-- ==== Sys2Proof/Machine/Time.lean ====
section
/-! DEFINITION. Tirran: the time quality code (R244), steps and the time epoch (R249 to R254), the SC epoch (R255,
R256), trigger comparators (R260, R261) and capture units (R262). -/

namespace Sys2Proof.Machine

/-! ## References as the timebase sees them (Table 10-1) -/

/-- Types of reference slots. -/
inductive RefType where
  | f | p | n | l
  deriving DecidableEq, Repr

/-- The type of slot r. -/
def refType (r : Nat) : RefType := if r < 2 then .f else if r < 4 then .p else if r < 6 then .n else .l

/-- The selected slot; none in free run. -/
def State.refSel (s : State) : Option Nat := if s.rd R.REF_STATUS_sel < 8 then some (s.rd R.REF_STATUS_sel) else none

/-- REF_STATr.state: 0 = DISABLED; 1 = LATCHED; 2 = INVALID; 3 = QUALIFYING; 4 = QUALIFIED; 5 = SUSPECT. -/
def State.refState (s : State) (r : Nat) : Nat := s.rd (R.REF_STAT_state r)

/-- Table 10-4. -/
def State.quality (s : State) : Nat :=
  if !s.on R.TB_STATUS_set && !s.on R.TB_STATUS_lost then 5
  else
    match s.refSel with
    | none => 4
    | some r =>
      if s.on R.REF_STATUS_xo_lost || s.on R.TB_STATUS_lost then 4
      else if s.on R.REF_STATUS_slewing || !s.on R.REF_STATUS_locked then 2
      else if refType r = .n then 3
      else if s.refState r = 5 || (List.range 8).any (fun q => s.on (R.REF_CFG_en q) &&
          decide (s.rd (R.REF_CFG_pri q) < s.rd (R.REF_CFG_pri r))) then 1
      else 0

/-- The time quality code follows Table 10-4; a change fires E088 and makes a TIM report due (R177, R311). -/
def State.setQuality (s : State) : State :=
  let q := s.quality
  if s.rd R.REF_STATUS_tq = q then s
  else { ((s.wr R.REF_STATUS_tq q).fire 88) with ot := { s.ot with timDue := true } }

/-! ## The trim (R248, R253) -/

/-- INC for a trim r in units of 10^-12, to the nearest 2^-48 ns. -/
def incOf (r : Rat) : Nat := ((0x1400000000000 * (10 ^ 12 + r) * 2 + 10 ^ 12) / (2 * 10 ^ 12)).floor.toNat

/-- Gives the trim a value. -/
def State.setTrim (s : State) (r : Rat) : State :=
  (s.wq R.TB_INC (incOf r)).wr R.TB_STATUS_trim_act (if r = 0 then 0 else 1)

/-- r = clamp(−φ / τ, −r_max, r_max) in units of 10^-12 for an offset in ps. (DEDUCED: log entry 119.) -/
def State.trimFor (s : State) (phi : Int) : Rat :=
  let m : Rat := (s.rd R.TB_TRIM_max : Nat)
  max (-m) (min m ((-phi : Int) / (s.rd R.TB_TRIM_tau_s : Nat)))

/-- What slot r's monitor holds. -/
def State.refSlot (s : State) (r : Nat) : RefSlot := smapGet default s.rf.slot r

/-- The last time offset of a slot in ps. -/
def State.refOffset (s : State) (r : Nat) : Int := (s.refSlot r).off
- - - - - - -
§ **TASK REQUIREMENTS**: In the listing above, start at the line with "(Table 10-1) -/", go on through the line with "else if refType r = .n then 3", and copy each of those lines exactly; leave out all the rest.

§ **EXERCISE ANSWER**:
/-! ## References as the timebase sees them (Table 10-1) -/

/-- Types of reference slots. -/
inductive RefType where
  | f | p | n | l
  deriving DecidableEq, Repr

/-- The type of slot r. -/
def refType (r : Nat) : RefType := if r < 2 then .f else if r < 4 then .p else if r < 6 then .n else .l

/-- The selected slot; none in free run. -/
def State.refSel (s : State) : Option Nat := if s.rd R.REF_STATUS_sel < 8 then some (s.rd R.REF_STATUS_sel) else none

/-- REF_STATr.state: 0 = DISABLED; 1 = LATCHED; 2 = INVALID; 3 = QUALIFYING; 4 = QUALIFIED; 5 = SUSPECT. -/
def State.refState (s : State) (r : Nat) : Nat := s.rd (R.REF_STAT_state r)

/-- Table 10-4. -/
def State.quality (s : State) : Nat :=
  if !s.on R.TB_STATUS_set && !s.on R.TB_STATUS_lost then 5
  else
    match s.refSel with
    | none => 4
    | some r =>
      if s.on R.REF_STATUS_xo_lost || s.on R.TB_STATUS_lost then 4
      else if s.on R.REF_STATUS_slewing || !s.on R.REF_STATUS_locked then 2
      else if refType r = .n then 3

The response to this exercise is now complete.